Though Ruby and Perl have regular expressions built directly into the language, other languages such as Python or C++ have access to them via language extension or library.

A more interesting note is that the shell provided filename expansion via glob; shortened from global. Within the shell the only a small subset could be used. Modern interactive shells, such as the Z Shell (zsh), provide an option to extend the set to proper regular expression syntax.

Vim users may want to look into an extension called magic and very magic which enables various methods for dealing with escaping regular expression syntax with various regex implementations.

*Happy Hacking.*


----------



## UNIXgod (Jul 17, 2012)

*Final Thoughts*:

This tutorial was written in response to a common diatribe among new users I have spoken with on irc and various local user groups on the vi learning curve. 
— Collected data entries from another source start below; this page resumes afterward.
/-! ### Back-invalidate responses (R201, R205) -/

/-- The LD of the vPPB that a host's BIRsp names, when its coherence is the device's own (R206). -/
def deviceHomed (s : State) (p biid : Nat) : Option Nat :=
  (s.hostPart p).bind (fun n =>
    let ld := s.reg Obj.VPPB_LD (64 * n + biid / 8)
    if biid % 8 = 0 ∧ ld < 4096 ∧ s.ldInMap ld = false ∧ s.ldLocal ld = true then some ld else none)

/-- A stray BIRsp that names no open transaction: it carries no address, so the one in DIR_STRAY is a free value (R205, R209). -/
def strayRsp (s : State) (c agent : Nat) : State := s.nextFree.strayMsg c s.freeVal agent 0

/-- A BIRsp of kind 1 I, 2 S, 3 E from the agent behind port `p` (R201, R205). DESIGN CHOICE: from a port without an agent the agent
number in DIR_STRAY is 63. -/
def agentRsp (s : State) (p biid btag kind : Nat) : State :=
  let c := biid % 8
  match (s.agentsOfPort p).find? (fun a => s.reg Obj.AGT_KIND a != 0) with
  | none => s.strayRsp c 63
  | some a =>
    if 2048 ≤ btag then
      match s.evictEntry c (btag - 2048) with
      | some e =>
        if bit e.await a then
          let t := (s.setEvict c (btag - 2048) (some { e with await := clrBit e.await a })).advanceEvict c (btag - 2048)
          if kind = 1 then t else t.strayMsg c e.line a 0
        else s.strayMsg c e.line a 0
      | none => s.strayRsp c a
    else match s.tracker c btag with
      | some t =>
        if bit t.await a then
          -- R201: a response that the snoop sent does not allow counts as BIRspI and as stray
          let okS := kind == 2 && (t.snp == 2 || t.snp == 3)
          let okE := kind == 3 && t.snp == 3
          let v := if okS || okE then t.vec else clrBit t.vec a
          let u := (s.setTracker c btag (some { t with await := clrBit t.await a, vec := v, own := t.own || okE })).advanceTrk c btag
          if kind = 1 ∨ okS = true ∨ okE = true then u else u.strayMsg c t.line a 0
        else s.strayMsg c t.line a 0
      | none => s.strayRsp c a

/-- A BIRsp arrives at port `p` and is consumed there, or goes on to the device whose coherence is its own (R206); a stomped one is
discarded. -/
def biRsp (s : State) (p biid btag kind : Nat) : State :=
  match s.consumeFlit p .memBiRsp with
  | none => s
  | some (true, t) => t
  | some (false, t) => match t.deviceHomed p biid with
    | some ld =>
      let q := t.reg Obj.LD_PORT ld
      if t.dlUp q then t.sendInternal { msgDflt with
        kind := .birsp, chan := .memBiRsp, src := t.reg Obj.PART_FID ((t.hostPart p).getD 0), dst := t.reg Obj.LD_FID ld, ld := ld, tag := btag
        track := 0x1_FFFF, snp := kind, egress := q, cls := t.rspClass q 5, status := 0 }
      else t
    | none => t.agentRsp p biid btag kind

end State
The muscle memory to set in for visual mode could easily take a user several months to get used to. To make matters worse the shell defaults to emacs binding for shell line editing which effectively extends the learning curve.

Once the transition is made; these "bindings" will become second nature providing the user a fluid experience at the terminal as well as useful skills for the rest of their lives.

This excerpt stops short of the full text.